One of the reasons so many Christians tank in their faith is that they are trying to live the Christian life on their own power. They’re living as if to say, “Hey, Jesus. Thanks so much for what you did for me on the cross, and great job, by the way. I appreciate it, but I’ll go ahead and take it from here.”
We can never be so arrogant as to believe we have it all together enough to do it on our own. We are cracked pots that have no power whatsoever to bring about supernatural change in our lives, let alone the lives of others. It is the power living inside us that ushers in change and healing and growth; it’s the power of the Holy Spirit.
A branch on an apple tree is a good example. The role of an apple tree branch is to bear the fruit of apples, not to produce them—that’s the trunk’s job. The branch simply stays connected to its source of life and allows the trunk to produce the fruit through it. As the branch stays fastened to the trunk, life-giving sap runs through the trunk into the branch and produces apple after apple. If the branch were to be cut off from the trunk, it would wither up and any fruit on it would die. It’s simply not possible for an apple tree branch to produce apples on its own because it must be affixed to the trunk and have sap running through it in order to make the fruit possible.

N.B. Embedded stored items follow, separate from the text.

-- ==== Sys2Proof/Machine/LinkEvents.lean ====
section
/-! DEFINITION. The events of the links and pins as commands: records, frames, link signals, completions, pin changes. -/

namespace Sys2Proof.Machine

/-- SAMPLE_RECORD (04, R73, R76). -/
def execSampleRecord (c : Chan) (bytes : List Byte) (s : State) : Host.Outcome State Fault Refusal :=
  done (receiveSample c bytes s)

/-- SUPPLY_RECORD (05, R92). -/
def execSupplyRecord (bytes : List Byte) (s : State) : Host.Outcome State Fault Refusal := done (receiveSupply bytes s)

/-- FRAME_RECEIVED (09, R168). -/
def execFrameReceived (p : Port) (bytes : List Byte) (s : State) : Host.Outcome State Fault Refusal :=
  done (receiveFrame p bytes s)

/-- LINK_SIGNAL_GAINED (09, R166). -/
def execLinkSignalGained (p : Port) (s : State) : Host.Outcome State Fault Refusal := done (gainSignal p s)

/-- LINK_SIGNAL_LOST (09, R166; log 24 for the frame cut short). -/
def execLinkSignalLost (p : Port) (midFrame : Bool) (s : State) : Host.Outcome State Fault Refusal :=
  done (loseSignal p midFrame s)

/-- TRANSMISSION_COMPLETE (09, R171). -/
def execTransmissionComplete (p : Port) (s : State) : Host.Outcome State Fault Refusal := done (completeSend p s)

/-- PIN_CHANGE (08, R157). -/
def execPinChange (i : Input) (high : Bool) (s : State) : Host.Outcome State Fault Refusal := done (changePin i high s)

end Sys2Proof.Machine
end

The same holds true spiritually. Our job as a branch is to stay connected to the trunk of Jesus and allow the sap of the Holy Spirit to run in and through us to produce the powerful fruit of the Christian life. So how do we stay attached? Good question. Let me answer that question with another question: how did you come to Christ? The answer is faith.
You came to Christ by faith, and you walk with God by faith. Attempts to improve on your sinful nature, in hope that if you put more energy into it you might get better over time, always come up short. After many years of trying, I have never been able to upgrade my flesh—it’s still the same sinful mess that it was the day I became a Christian. Remember, your job is to bear fruit, not produce it.

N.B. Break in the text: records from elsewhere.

/-- A link fault: the link drains with every gate off and no budget; out of READY each driving channel trips with the
link kind and the link voltage; with nothing in service or pending the kind's reaction is taken and recorded (05,
R103; 01, R14, R15; 07, R138, R153). In DRAINING only the report is made. The report: with nothing in service and no
link kind pending the reaction is taken, every present channel's queue is flushed, FAULT and LINK_STATE are handed,
and the fault is recorded; a SAFE_STOP reaction in service is overtaken first, ending with SAFE_STATE, its held repeat
joining the pending set; with a link reaction in service the report enters or merges in the pending set (07, R134,
R138, R142, R143, R153). -/
def Obligations.LinkFaultDrainsAndTrips : Prop :=
  (∀ (k : FaultKind) (s t : State), s.phase = .operating → k.isLink = true → t = linkFault k s →
    (s.link.state = .draining → t = reportLink k s) ∧
    (s.link.state ≠ .draining →
      t.link = { s.link with state := .draining, timer := none } ∧ t.allot.budget = 0 ∧
      (∀ c, (t.eng c).gateEnable = false) ∧
      (s.link.state = .ready → ∀ c, s.served c = true → (s.eng c).state.driving = true →
        (t.eng c).state = .tripped ∧ (t.eng c).timer = none ∧ (t.queue c).entries = [] ∧
        ∀ d ∈ s.group c, (t.eng d).trip = some ⟨k, s.period, s.vlink⟩) ∧
      (∃ u, t = reportLink k u ∧ u.link = { s.link with state := .draining, timer := none } ∧ u.react = s.react ∧
        u.retained = s.retained ∧ s.sameFrame u) ∧
      (s.react.inService = none → s.react.pendingSet = [] →
        t.react.inService = some ⟨k, .link, s.period, s.period⟩ ∧ t.retained.severe = some ⟨k, .link, s.period⟩ ∧
        t.react.pendingSet = []) ∧
      s.sameFrame t)) ∧
  ∀ (k : FaultKind) (s v t : State), k.isLink = true → s.link.state ≠ .discharged →
    (∀ x ∈ s.react.pendingSet, x.kind.isLink = false) →
    t = broadcast .linkState (broadcast .fault { v with
      queues := vmap allChans (fun c q => if s.present c then { q with entries := [] } else q) s.queues
      react := { v.react with inService := some ⟨k, .link, s.period, s.period⟩ }
      retained := { s.retained with severe := some ⟨k, .link, s.period⟩ } }) →
    (s.react.inService = none → v = s → reportLink k s = t) ∧
    (∀ i, s.react.inService = some i → i.kind = .safeStop →
      v = broadcast .safeState { s with react := { s.react with
        inService := none, lastEnded := some ⟨.safeStop, .all, .overtaken, s.period⟩, held := none
        pendingSet := match s.react.held with
          | none => s.react.pendingSet
          | some h => insertPending ⟨.safeStop, .all, h.first, h.count, none⟩ s.react.pendingSet } } →
      reportLink k s = t) ∧
    ∀ i, s.react.inService = some i → i.kind ≠ .safeStop → reportLink k s = { s with react := { s.react with
      pendingSet := insertPending ⟨k, .link, s.period, 1, none⟩ s.react.pendingSet } }

/-- A SAFE_STOP detection sets the latch and ends every running, holding or ramping channel by the category: OFF with
the zero demand (its id the id target, the model's reading, log 7) for IMMEDIATE, STOPPING from the applied demand
over the stop time, the queue flushed, for RAMPED; a channel in OFF, STOPPING or TRIPPED keeps its state (01, R8, R13,
R16; 07, R141). Then the report, by what is in service: with a SAFE_STOP reaction there the held repeat is created
with the present period and count 1, or counts one more, to 255; with a link reaction there the report enters or
merges in the pending set; with nothing there or pending but ordinary kinds it is taken: every present channel's queue
is flushed, SAFE_STATE handed, the fault recorded, and with no channel in STOPPING the reaction ends as COMPLETED at
once, with SAFE_STATE, and the taking goes on (07, R134, R137, R141, R142, R153). -/
def Obligations.SafeStopEndsEveryDrivingChannel : Prop :=
  ∀ (s u w v : State) (h : StopHandling), detectSafeStop s = (u, h) →
    w = allChans.foldl (fun x c =>
        if s.served c = true ∧ (x.eng c).state.stoppable = true then
          match s.consts.category with
          | .immediate => moveGroup c .off none { x with engines := vset x.engines c { x.eng c with
              active := { iq := 0, id := (x.eng c).idTarget, split := 0, vff := 0 } } }
          | .ramped => moveGroup c .stopping (some (s.periods (s.env c).guarded.stopMs)) { x with
              engines := vset x.engines c { x.eng c with
                rampStart := (x.eng c).active, rampTotal := s.periods (s.env c).guarded.stopMs }
              queues := x.onQueue c fun q => { q with entries := [] } }
        else x) { s with react := { s.react with latch := true } } →
    v = broadcast .safeState { w with
      queues := vmap allChans (fun c q => if s.present c then { q with entries := [] } else q) w.queues
      react := { w.react with inService := some ⟨.safeStop, .all, s.period, s.period⟩ }
      retained := { s.retained with severe := some ⟨.safeStop, .all, s.period⟩ } } →
    u.react.latch = true ∧
    (∀ c, s.served c = true →
      ((s.eng c).state.stoppable = true →
        (s.consts.category = .immediate → (u.eng c).state = .off ∧ (u.eng c).timer = none ∧
          (u.eng c).active = ⟨0, (s.eng c).idTarget, 0, 0⟩) ∧
        (s.consts.category = .ramped → (u.eng c).state = .stopping ∧ (u.queue c).entries = [] ∧
          (u.eng c).rampStart = (s.eng c).active ∧ (u.eng c).rampTotal = s.periods (s.env c).guarded.stopMs ∧
          (u.eng c).timer = some (s.periods (s.env c).guarded.stopMs))) ∧
      ((s.eng c).state.stoppable = false → (u.eng c).state = (s.eng c).state ∧ (u.eng c).timer = (s.eng c).timer)) ∧
    (∀ i, s.react.inService = some i →
      (i.kind = .safeStop → h = .heldRepeat ∧ u = { w with react := { w.react with
        held := some (match s.react.held with
          | none => ⟨s.period, 1⟩
          | some x => { x with count := min 255 (x.count + 1) }) } }) ∧
      (i.kind ≠ .safeStop → h = .pended ∧ u = { w with react := { w.react with
        pendingSet := insertPending ⟨.safeStop, .all, s.period, 1, none⟩ s.react.pendingSet } })) ∧
    (s.react.inService = none → h = .taken ∧
      (s.react.held = none → (∀ x ∈ s.react.pendingSet, x.kind.ordinary = true) →
        (w.noneStopping = false → u = v) ∧
        (w.noneStopping = true → u = takeReactions (broadcast .safeState { v with react := { v.react with
          inService := none, lastEnded := some ⟨.safeStop, .all, .completed, s.period⟩ } })))) ∧
    s.sameFrame u

/-! ### The clock -/

/-- A period start in OPERATING: P takes its next value, from 0 at the first one; what only masters and pins write
stays; in CONFIG, where the Period Timer is stopped, nothing happens (01, R1). What it is made of: the expiries that
the period start before left and no command took; every running count loses a period (01, R2); each present engine
sends its period mark (04, R72); the works in `order` and then every other one not in `later`, then those in `later`,
each followed by the forming of frames; at its end no reaction waits for a take (log 31). The two lists, and each work
as an action of its own, are the model's choice (logs 3, 4, 6). An engine's work: the misses of its group, its timer
and brakes, its queue, the substitutes of the channels missed (01, R7; 04, R74; the order between a pair's engines is
the model's choice, log 32), then the reactions that waited for the take (02, R43, log 31); left to `later` with its
count expiring, no miss and no entry due, it makes its first step alone (log 4). A work but the engines' and the
supply check is what its own command does; a handover's deadline ahead of the take first holds the reactions back (02,
R43, log 31). A period without a good sample is counted, to 2, and at 2 SAMPLE_LOST is detected; it is answered by a
substitute gate record: the last duties with the gates on, zero duties with them off, none before the first good
sample (04, R74). That a substitute and a cut record count as sent, so that they are what the last duties hold, is the
model's reading (log 26). -/
def Obligations.PeriodStartAdvancesTheCount : Prop :=
  (∀ (order later : List Work) (s : State), periodOrderOk order later = true →
    (s.phase = .config → exec (.periodStart order later) s = .next s) ∧
    (s.phase = .operating → (∃ t, exec (.periodStart order later) s = .next t ∧
      t.period = (if s.started then s.period + 1 else 0) ∧ t.started = true ∧
      t.phase = s.phase ∧ t.safetyPort = s.safetyPort ∧ t.resetting = s.resetting ∧ t.consts = s.consts ∧
      t.signals = s.signals ∧ t.pins = s.pins ∧ t.pending = s.pending ∧ t.retained.cause = s.retained.cause ∧
      ∀ q, (t.port q).inbound = (s.port q).inbound ∧ (t.port q).overrun = (s.port q).overrun ∧
        (t.port q).damaged = (s.port q).damaged ∧ (t.port q).subscribed = (s.port q).subscribed ∧
        (t.port q).pacingMs = (s.port q).pacingMs ∧ ((t.port q).link = .down ↔ (s.port q).link = .down)) ∧
      ∃ ws u v, u = overdueWorks allWorks s ∧ v = advance u ∧
        order <+: ws ∧ ws.Nodup ∧ (∀ w, w ∈ ws ↔ w ∉ later) ∧
        exec (.periodStart order later) s = .next (settle (allChans.foldl (fun x c => takeHeld c x)
          (leaveWorks (!s.started) later (runWorks (!s.started) ws
            { v with wire := ((allChans.filter fun c => s.present c).map fun c =>
                .bridge c (periodMark (v.period.setWidth 16))).reverse ++ v.wire })))))) ∧
  (∀ s v : State, v = advance s →
    v = { s with
      period := if s.started then s.period + 1 else 0, started := true, auth := v.auth, engines := v.engines
      envs := v.envs, link := { s.link with timer := s.link.timer.map (· - 1) }, inputs := v.inputs
      ports := v.ports } ∧
    (∀ c, v.eng c = { s.eng c with timer := (s.eng c).timer.map (· - 1) } ∧
      v.auRec c = { s.auRec c with
        lock := (s.auRec c).lock.map (· - 1)
        handover := (s.auRec c).handover.map fun h => { h with left := h.left - 1 } } ∧
      v.env c = { s.env c with proposal := (s.env c).proposal.map fun x => { x with left := x.left - 1 } }) ∧
    (∀ i, v.inp i = { s.inp i with debounce := (s.inp i).debounce.map (· - 1) }) ∧
    ∀ p, v.port p = { s.port p with
      silence := (s.port p).silence.map (· - 1), pacing := (s.port p).pacing.map (· - 1) }) ∧
  (∀ (first : Bool) (w : Work) (rest : List Work) (s : State), runWorks first [] s = s ∧ leaveWorks first [] s = s ∧
    runWorks first (w :: rest) s = runWorks first rest (settle (runWork first w s)) ∧
    leaveWorks first (w :: rest) s = leaveWorks first rest (settle (leaveWork first w s))) ∧
  (∀ (first : Bool) (c : Chan) (s u v : State), s.served c = true →
    u = (s.group c).foldl (fun x d => missStep first d x) s →
    v = ((s.group c).filter fun d => !first && !(s.eng d).sampleTaken).foldl (fun x d => substitute d x)
      (queueStep c (timerStep c u)) →
    runWork first (.engine c) s = takeHeld c v ∧
    leaveWork first (.engine c) s = takeHeld c
      (if (s.eng c).timer = some 0 ∧ (∀ d ∈ s.group c, first = true ∨ (s.eng d).sampleTaken = true) ∧
        (∀ x, (s.queue c).entries.head? = some x → x.stamp ≠ s.period) then u else v)) ∧
  (∀ (c : Chan) (s : State), (vget s.react.untilTake c = false → takeHeld c s = s) ∧
    (vget s.react.untilTake c = true → takeHeld c s =
      takeReactions { s with react := { s.react with untilTake := vset s.react.untilTake c false } })) ∧
  (∀ (first : Bool) (s : State) (c : Chan) (p : Port) (i : Input),
    exec (.lockExpiry c) s = .next (settle (runWork first (.lock c) s)) ∧
    exec (.proposalExpiry c) s = .next (settle (runWork first (.proposal c) s)) ∧
    exec (.silenceTimerExpiry p) s = .next (settle (runWork first (.silence p) s)) ∧
    exec (.pacingTimerExpiry p) s = .next (settle (runWork first (.pacing p) s)) ∧
    exec (.debounceCountExpiry i) s = .next (settle (runWork first (.debounce i) s)) ∧
    (s.link.state = .charging → exec .chargeTimerExpiry s = .next (settle (runWork first .linkTimer s))) ∧
    (s.link.state = .settling → exec .settleTimerExpiry s = .next (settle (runWork first .linkTimer s))) ∧
    (s.link.state = .waking → exec .wakeTimerExpiry s = .next (settle (runWork first .linkTimer s))) ∧
    ((s.eng c).state.running = false ∨ (∀ h, (s.auRec c).handover = some h → h.left ≠ 0) ∨
      (∀ x, (s.queue c).entries.head? = some x → x.stamp ≠ s.period) →
      exec (.handoverDeadline c) s = .next (settle (runWork first (.handover c) s))) ∧
    ∀ h x, (s.eng c).state.running = true → (s.auRec c).handover = some h → h.left = 0 →
      (s.queue c).entries.head? = some x → x.stamp = s.period →
      exec (.handoverDeadline c) { s with react := { s.react with untilTake := vset s.react.untilTake c true } } =
        .next (settle (runWork first (.handover c) s))) ∧
  (∀ (first : Bool) (c : Chan) (s u : State),
    u = { s with engines := vset s.engines c { s.eng c with
      sampleTaken := false, miss := min 2 ((s.eng c).miss + 1) } } →
    (first = true ∨ (s.eng c).sampleTaken = true → missStep first c s =
      { s with engines := vset s.engines c { s.eng c with sampleTaken := false } }) ∧
    (first = false → (s.eng c).sampleTaken = false → missStep first c s =
      if 1 ≤ (s.eng c).miss then detectTrip .sampleLost c 2 u else u)) ∧
  ∀ (c : Chan) (s : State),
    ((s.eng c).sampleEver = false → substitute c s = s) ∧
    ((s.eng c).sampleEver = true →
      ((s.eng c).gateEnable = true → substitute c s = { s with
        wire := .bridge c (gateRecord (s.period.setWidth 16) (s.eng c).lastDuties true
          (decide (s.link.state = .parked))) :: s.wire }) ∧
      ((s.eng c).gateEnable = false → substitute c s = { s with
        engines := vset s.engines c { s.eng c with lastDuties := ⟨0, 0, 0⟩ }
        wire := .bridge c (gateRecord (s.period.setWidth 16) ⟨0, 0, 0⟩ false
          (decide (s.link.state = .parked))) :: s.wire }))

And as we live a life of faith, something changes in our hearts to the point where we find ourselves longing to be obedient to the Lord. It’s the inverted principles of the kingdom of God that start to make sense. Everything in this world says, “Do to get,” while our gracious Heavenly Father says, “Take it for free.” As a result of this glorious gift, obedience should be our knee jerk reaction. When we walk by faith and allow the sap of the Holy Spirit to work in and through us, compliance to God’s call for holiness is the natural result.
It’s beautiful, isn’t it? To the world (and our flesh for that matter), walking in the power of the Holy Spirit makes no sense whatsoever, but in reality, the Spirit-filled life is the essence by which the Christian survives and thrives. I promise you this: if you are living the Spirit-directed life, it will be impossible to drop-kick your relationship with God.